From: Alexey Kardashevskiy <aik@ozlabs.ru>
To: Alex Williamson <alex.williamson@redhat.com>
Cc: Alexander Graf <agraf@suse.de>,
Paolo Bonzini <pbonzini@redhat.com>,
qemu-ppc@nongnu.org, qemu-devel@nongnu.org,
David Gibson <david@gibson.dropbear.id.au>
Subject: Re: [Qemu-devel] [PATCH v5 07/11] vfio: Add guest side IOMMU support
Date: Fri, 21 Mar 2014 18:59:24 +1100 [thread overview]
Message-ID: <532BF15C.7030802@ozlabs.ru> (raw)
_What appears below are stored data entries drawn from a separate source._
/-- A write to a RIG_ register (R293, R303, R305, R311, R313, R314). -/
def writeRig (req off : Nat) (v : Word) (s : State) : State :=
  if off = RIG_SWPULSE then softwarePulse v.toNat s
  else if off = RIG_CLR then rigClr v.toNat s
  else if off = RIG_COMMIT then (if v.getLsbD 0 then arm off s else s)
  else if off = RIG_CWCFG then (if v.getLsbD 0 then cwEnable s else s.setF RIG_CWCFG_EN 0)
  else if off = RIG_CWRD then cwrdWrite req v.toNat s
  else if off = RIG_TAPCLR then tapClear v.toNat s
  else checkedWrite req off v (s.flag RIG_CWCFG_EN) (!badRoute off v.toNat) s

/-- A write to an HLY_ register (R334, R336, R340 to R343). -/
def writeHly (req off : Nat) (v : Word) (s : State) : State :=
  let c := (off - 0x31000) / 0x40
  if off = HLY_STATUS then
    let s := genWrite req off (v &&& 2) false s
    if v.getLsbD 0 then busErrClear req s else s
  else if off = HLY_BUSCNT then (if v.getLsbD 31 then s.clearCnt HLY_BUSCNT_COUNT else s)
  else if off < 0x31000 then genWrite req off v false s
  else if off = HLY_CCTRL c then cctrlWrite req c v.toNat s
  else if off = HLY_CQUOTA c then checkedWrite req off v false (decide (1 ≤ v.toNat % 512) && decide (v.toNat % 512 ≤ 256)) s
  else if off = HLY_CCNT c then ccntWrite c v.toNat s
  else genWrite req off v false s

/-- SAG_SCRUB takes a value, and every bank's next scrub request falls INTERVAL mc after the write (R351, R368). -/
def scrubWrite (v : Nat) (s : State) : State :=
  let iv := v % 2 ^ 16
  (List.range 9).foldl (fun s b => s.modBank b fun x => { x with scrubAt := some (s.mc + iv) }) (s.setF SAG_SCRUB_INTERVAL iv)

/-- SAG_CLR: the counts of the selected banks (R368, R369). -/
def sagClr (v : Nat) (s : State) : State :=
  ((List.range 9).filter v.testBit).foldl (init := s) fun s b =>
    let n := s.noted (SAG_ECC_UNC b)
    let s := (s.clearCnt (SAG_ECC_CORR b)).clearCnt (SAG_ECC_UNC b)
    if n = 0 then s.setF (SAG_ECC_REQ b) 0 else s

/-- ARB_CLR: the wait records of the selected banks (R371, R372). -/
def arbClr (v : Nat) (s : State) : State :=
  ((List.range 7).filter v.testBit).foldl (init := s) fun s b =>
    let w := s.noted (ARB_WAIT_MAXWAIT b)
    let r := s.noted (ARB_WAIT_REQ b)
    ((s.clearCnt (ARB_WAIT_DEAD b)).setF (ARB_WAIT_MAXWAIT b) (w - 1)).setF (ARB_WAIT_REQ b) (r - 1)

/-- SAG_ECCINJ (R354, R368). -/
def eccInject (req : Nat) (v : Word) (s : State) : State :=
  checkedWrite req SAG_ECCINJ v false (!v.getLsbD 0 || decide (bitsOf v.toNat 8 4 < 8)) s

/-- No writable field of an ARB_CLASS value holds class 3 (R358). -/
def classOk (off v : Nat) : Bool :=
  match rowAt off with
  | some (r, _) => (List.range 9).all fun k => !(bitsOf r.rws (2 + 2 * k) 2 == 3) || bitsOf v (2 + 2 * k) 2 != 3
  | none => true

/-- A write to a SAG_ or ARB_ register (R354, R358, R368, R370, R371). -/
def writeSag (req off : Nat) (v : Word) (s : State) : State :=
  let sg := bitsOf v.toNat 8 5
  let sc := bitsOf v.toNat 0 4
  if off = SAG_ECCINJ then eccInject req v s
  else if off = SAG_SCRUB then scrubWrite v.toNat s
  else if off = SAG_CLR then sagClr v.toNat s
  else if off = ARB_COMMIT then (if v.getLsbD 0 then arm off s else s)
  else if off = ARB_CLR then arbClr v.toNat s
  else if off = ARB_BURST then checkedWrite req off v false (1 ≤ sg && sg ≤ 16 && 1 ≤ sc && sc ≤ 8) s
  else if 0x40100 ≤ off && off < 0x40120 then checkedWrite req off v false (classOk off v.toNat) s
  else genWrite req off v false s

/-! ### WHL_ and SHV_ -/

/-- The value is valid for a WHL_ register at offset r of its instance (R251, R252, R254). -/
def whlValid (r v : Nat) : Bool :=
  let n := bitsOf v 0 10
  if r = 0x0C then bitsOf v 2 3 < 6
  else if r = 0x10 then n != 0 && bitsOf v 10 4 != 0 && bitsOf v 20 10 ≤ n
  else if r = 0x14 then bitsOf v 0 7 < 96 && bitsOf v 8 7 < 96
  else if r = 0x20 then bitsOf v 0 8 ≤ 153
  else if r = 0x24 then 5 ≤ bitsOf v 0 8
  else if r = 0x28 then bitsOf v 1 3 != 0
  else if r = 0x2C then 1 ≤ bitsOf v 0 7 && bitsOf v 0 7 ≤ 64
  else if r = 0x34 then bitsOf v 0 8 != 0
  else if 0x400 ≤ r && r < 0x800 && r % 16 == 0 then bitsOf v 8 7 < 96
  else true

/-- A write to a WHL_ register (R247 to R254). -/
def writeWhl (req off : Nat) (v : Word) (s : State) : State :=
  let w := (off - 0x50000) / 0x1000
  if off = WHL_CTRL w then
    let s := if v.getLsbD 0 then whlEnable w s else whlDisable w s
    if v.getLsbD 1 then resync w s else s
  else if off = WHL_CLR w then whlClr w v.toNat s
  else if off = WHL_COMMIT w then (if v.getLsbD 0 then arm off s else s)
  else checkedWrite req off v (s.whlEn w) (whlValid (off - WHL_CTRL w) v.toNat) s

/-- The value is valid for a SHV_ register at offset r of its instance (R287, R288, R290). -/
def shvValid (r v : Nat) : Bool :=
  if r = 0x0C then bitsOf v 0 2 != 3
  else if r = 0x24 then bitsOf v 1 3 != 0
  else if r = 0x30 then bitsOf v 16 16 != 0
  else if 0x100 ≤ r && r % 16 == 8 then bitsOf v 1 2 != 0
  else true

/-- A write to a SHV_ register (R257, R258, R286 to R290). -/
def writeShv (req off : Nat) (v : Word) (s : State) : State :=
  let u := (off - 0x60000) / 0x800
  if off = SHV_CTRL u then (if v.getLsbD 0 then sheaveEnable u s else sheaveStop u s)
  else if off = SHV_CLR u then shvClr u v.toNat s
  else if off = SHV_COMMIT u then (if v.getLsbD 0 then arm off s else s)
  else checkedWrite req off v (s.shvEn u) (shvValid (off - SHV_CTRL u) v.toNat) s

/-! ### STY_, FLD_ and PRT_ -/

/-- A write to a STY_ or FLD_ register (R508). -/
def writeSty (req off : Nat) (v : Word) (s : State) : State :=
  let t := bitsOf v.toNat 0 12
  if off = STY_CLR then
    if v.getLsbD 0 then (s.clearCnt STY_ERRCNT_RESEND).clearCnt STY_ERRCNT_FAILS else s
  else if off = FLD_CFG then
    let s := s.setF FLD_CFG_LOSSACT (bitsOf v.toNat 16 1)
    if 10 ≤ t && t ≤ 1000 then s.setF FLD_CFG_LOSSTO t else werr req off s
  else genWrite req off v false s

/-- MODE and REST of a PRT_IOCFG value are listed for port p (R187, R188). -/
def iocfgOk (p v : Nat) : Bool := modeOk p (bitsOf v 0 3) && bitsOf v 4 2 != 3

/-- The pin of port p as its logical input after a change of PRT_IOCFG. -/
def reread (p : Nat) (s : State) : State :=
  let x := s.port p
  rawChange p (((s.pinOf p x.out x.drv).getD x.pin) != s.flag (PRT_IOCFG_INV p)) (s.pnow p) s

/-- A write of PRT_IOCFG (R187, R188, R201): a port that leaves the output modes drives no more. -/
def iocfgWrite (req p : Nat) (v : Word) (s : State) : State :=
  if !iocfgOk p v.toNat then werr req (PRT_IOCFG p) s
  else if s.portEn p then genWrite req (PRT_IOCFG p) v true s
  else
    let old := s.reg (PRT_IOCFG p)
    let s := genWrite req (PRT_IOCFG p) v false s
    if s.reg (PRT_IOCFG p) = old then s
    else reread p (if s.outMode p then s else s.modPort p fun x => { x with drv := false, held := none, later := [] })

/-- CSRC and LSRC of a PRT_CCTRL value are valid for port p (R190, R195). -/
def cctrlOk (p v : Nat) : Bool :=
  let c := bitsOf v 4 3
  c != 7 && !((c == 4 || c == 5) && bitsOf v 8 3 == p % 8)

/-- A write of PRT_CCTRL: RUN acts in its cycle (R192, R207). -/
def prtCctrl (req p : Nat) (v : Word) (s : State) : State :=
  if !cctrlOk p v.toNat then werr req (PRT_CCTRL p) s
  else
    let row := s.setStg (PRT_CCTRL p) (merge (s.stg (PRT_CCTRL p)) v 0xF776)
    ctrApply p 1 (.run (v.getLsbD 0)) row

/-- A write of PRT_STATUS: clearing OCP lets the driver resume (R189, R200). -/
def prtStatus (req p : Nat) (v : Word) (s : State) : State :=
  let s := genWrite req (PRT_STATUS p) (v &&& 0xFFDFFFFF) false s
  if v.getLsbD 21 && s.flag (PRT_STATUS_OCP p) then ocpClear p s else s

/-- A write to a PRT_ register (R198 to R210). -/
def writePrt (req off : Nat) (v : Word) (s : State) : State :=
  let p := (off - 0x80000) / 0x100
  if off = PRT_CTRL p then portCtrl p v.toNat s
  else if off = PRT_STATUS p then prtStatus req p v s
  else if off = PRT_IOCFG p then iocfgWrite req p v s
  else if off = PRT_INCFG p then checkedWrite req off v false (decide (bitsOf v.toNat 0 10 ≤ 296)) s
  else if off = PRT_ARMW p then checkedWrite req off v false (v != 0) s
  else if off = PRT_CLR p then prtClr p v.toNat s
  else if off = PRT_COMMIT p then (if v.getLsbD 0 then arm off s else s)
  else if off = PRT_CCTRL p then prtCctrl req p v s
  else genWrite req off v (s.portEn p) s

/-! ### COIL_ -/

/-- A COIL_CTRL write to CE16 while it stands in (R161). -/
def barredCtrl (req : Nat) (v : Word) (s : State) : State :=
  let e := 16
  let s := s.setF (COIL_CTRL_TRACE e) (bitsOf v.toNat 17 1)
  let held := v.getLsbD 8 == s.flag (COIL_CTRL_HOLD e) && v.getLsbD 16 == s.flag (COIL_CTRL_DRY e) &&
    v.getLsbD 4 == s.flag (COIL_CTRL_TAKEOVER e)
  if v.getLsbD 2 || v.getLsbD 9 || bitsOf v.toNat 0 2 != 0 || !held then werr req (COIL_CTRL e) s else s

/-- A write of COIL_CTRL (R135, R161, R162, R167): the stored fields, then STEP and LOAD. -/
def coilCtrl (req e : Nat) (v : Word) (s : State) : State :=
  if s.ctrlBarred e then barredCtrl req v s
  else
    let s := holdNow e (genWrite req (COIL_CTRL e) v false s)
    let s := if v.getLsbD 9 then coilStepReq req e s else s
    if v.getLsbD 2 then loadCmd req e s else s

/-- The engine is enabled in the sense of RWL (R131). -/
def State.coilEn (s : State) (e : Nat) : Bool := s.engState e == 2 || s.engState e == 6

/-- A range lies inside SGH. -/
def inSgh (a n : Nat) : Bool := decide (0x100000 ≤ a) && decide (a + n ≤ 0x180000)

/-- A write to a COIL_ register (R137, R148, R167 to R171). DESIGN CHOICE: a COIL_TRLEN of 4 to 16 is taken also where the ring at
the present COIL_TRBASE then reaches outside SGH (R171 tests the ring only at TRBASE). -/
def writeCoil (req off : Nat) (v : Word) (s : State) : State :=
  let n := v.toNat
  if 0x96000 ≤ off then (if v.getLsbD 16 && off < 0x96100 then lockForce ((off - 0x96000) / 4) s else s)
  else
    let e := (off - 0x90000) / 0x400
    let en := s.coilEn e
    let restart := fun (t : State) => if en then t else t.setF (COIL_TRPTR_PTR e) 0
    if off = COIL_CTRL e then coilCtrl req e v s
    else if off = COIL_LDBASE e then (if (s.eng e).check.isSome then werr req off s else genWrite req off v en s)
    else if off = COIL_CLR e then coilClr e n s
    else if off = COIL_COMMIT e then (if v.getLsbD 0 then arm off s else s)
    else if off = COIL_CKESTAT e then checkpointWrite req e 0 (BitVec.ofNat 64 n) s
    else if off = COIL_TRBASE e then
      if n % 8 == 0 && inSgh n (8 * 2 ^ s.f (COIL_TRLEN_LOG2 e)) then restart (genWrite req off v en s) else werr req off s
    else if off = COIL_TRLEN e then
      if 4 ≤ n % 32 && n % 32 ≤ 16 then restart (genWrite req off v en s) else werr req off s
    else if off = COIL_DRYBASE e then checkedWrite req off v en (n % 16 == 0 && inSgh n 1024) s
    else genWrite req off v en s

/-! ### FRS_, VLT_, LGC_ and LAN_ -/

/-- A write of FRS_CFG (R459, R474). -/
def frsCfg (req : Nat) (v : Word) (s : State) : State :=
  if v.getLsbD 0 && v.getLsbD 1 then werr req FRS_CFG s
  else
    let en := s.flag FRS_CTRL_EN
    let s := genWrite req FRS_CFG v en s
    if !en && !v.getLsbD 1 then s.setF FRS_STATUS_FOLLOWING 0 else s

/-- A write to an FRS_ register (R466, R474 to R477). -/
def writeFrs (req off : Nat) (v : Word) (s : State) : State :=
  if off = FRS_CTRL then (if v.getLsbD 0 then frsEnable s else frsDisable s)
  else if off = FRS_CFG then frsCfg req v s
  else if off = FRS_COMMIT then (if v.getLsbD 0 then arm off s else s)
  else if off = FRS_EVLEAD then checkedWrite req off v false (v.toNat % 2 ^ 16 != 0) s
  else if off = FRS_OPCMD then
    let s := genWrite req off v false s
    if v.getLsbD 8 then operationGo req (v.toNat % 8) s else s
  else genWrite req off v (s.flag FRS_CTRL_EN) s

/-- A write to a VLT_ register: the management controller's only (R452). -/
def writeVlt (req off : Nat) (v : Word) (s : State) : State :=
  if req ≠ 1 then werr req off s
  else if off = VLT_LCCMD then lifecycleGo req v.toNat s
  else if off = VLT_TAMPEN then tampenWrite req v.toNat s
  else if (VLT_DIG 0 ≤ off && off < VLT_DIG 8) || (VLT_AUTH 0 ≤ off && off < VLT_OKEY 16) then
    { s with vault.held := mset s.vault.held off v 0 }
  else genWrite req off v false s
In-Reply-To: <1395259061.8201.242.camel@ul30vt.home>
On 03/20/2014 06:57 AM, Alex Williamson wrote:
> On Wed, 2014-03-12 at 16:52 +1100, Alexey Kardashevskiy wrote:
>> From: David Gibson <david@gibson.dropbear.id.au>
>>
>> This patch uses the new IOMMU notifiers to allow VFIO pass through devices
>> to work with guest side IOMMUs, as long as the host-side VFIO iommu has
>> sufficient capability and granularity to match the guest side. This works
>> by tracking all map and unmap operations on the guest IOMMU using the
>> notifiers, and mirroring them into VFIO.
>>
>> There are a number of FIXMEs, and the scheme involves rather more notifier
>> structures than I'd like, but it should make for a reasonable proof of
>> concept.
>>
>> Signed-off-by: David Gibson <david@gibson.dropbear.id.au>
>> Signed-off-by: Alexey Kardashevskiy <aik@ozlabs.ru>
>>
>> ---
>> Changes:
>> v4:
>> * fixed list objects naming
>> * vfio_listener_region_add() reworked to call memory_region_ref() from one
>> place only, it is also easier to review the changes
>> * fixes boundary check not to fail on sections == 2^64 bytes,
>> the "vfio: Fix debug output for int128 values" patch is required;
>> this obsoletes the "[PATCH v3 0/3] vfio: fixes for better support
>> for 128 bit memory section sizes" patch proposal
>> ---
>> hw/misc/vfio.c | 126 ++++++++++++++++++++++++++++++++++++++++++++++++++++++---
>> 1 file changed, 120 insertions(+), 6 deletions(-)
>>
>> diff --git a/hw/misc/vfio.c b/hw/misc/vfio.c
>> index 038010b..4f6f5da 100644
>> --- a/hw/misc/vfio.c
>> +++ b/hw/misc/vfio.c
>> @@ -159,10 +159,18 @@ typedef struct VFIOContainer {
>> };
>> void (*release)(struct VFIOContainer *);
>> } iommu_data;
>> + QLIST_HEAD(, VFIOGuestIOMMU) giommu_list;
>> QLIST_HEAD(, VFIOGroup) group_list;
>> QLIST_ENTRY(VFIOContainer) next;
>> } VFIOContainer;
>>
>> +typedef struct VFIOGuestIOMMU {
>> + VFIOContainer *container;
>> + MemoryRegion *iommu;
>> + Notifier n;
>> + QLIST_ENTRY(VFIOGuestIOMMU) giommu_next;
>> +} VFIOGuestIOMMU;
>> +
>> /* Cache of MSI-X setup plus extra mmap and memory region for split BAR map */
>> typedef struct VFIOMSIXInfo {
>> uint8_t table_bar;
>> @@ -2241,8 +2249,9 @@ static int vfio_dma_map(VFIOContainer *container, hwaddr iova,
>>
>> static bool vfio_listener_skipped_section(MemoryRegionSection *section)
>> {
>> - return !memory_region_is_ram(section->mr) ||
>> - /*
>> + return (!memory_region_is_ram(section->mr) &&
>> + !memory_region_is_iommu(section->mr)) ||
>> + /*
>
> White space damage
>
>> * Sizing an enabled 64-bit BAR can cause spurious mappings to
>> * addresses in the upper part of the 64-bit address space. These
>> * are never accessed by the CPU and beyond the address width of
>> @@ -2251,6 +2260,61 @@ static bool vfio_listener_skipped_section(MemoryRegionSection *section)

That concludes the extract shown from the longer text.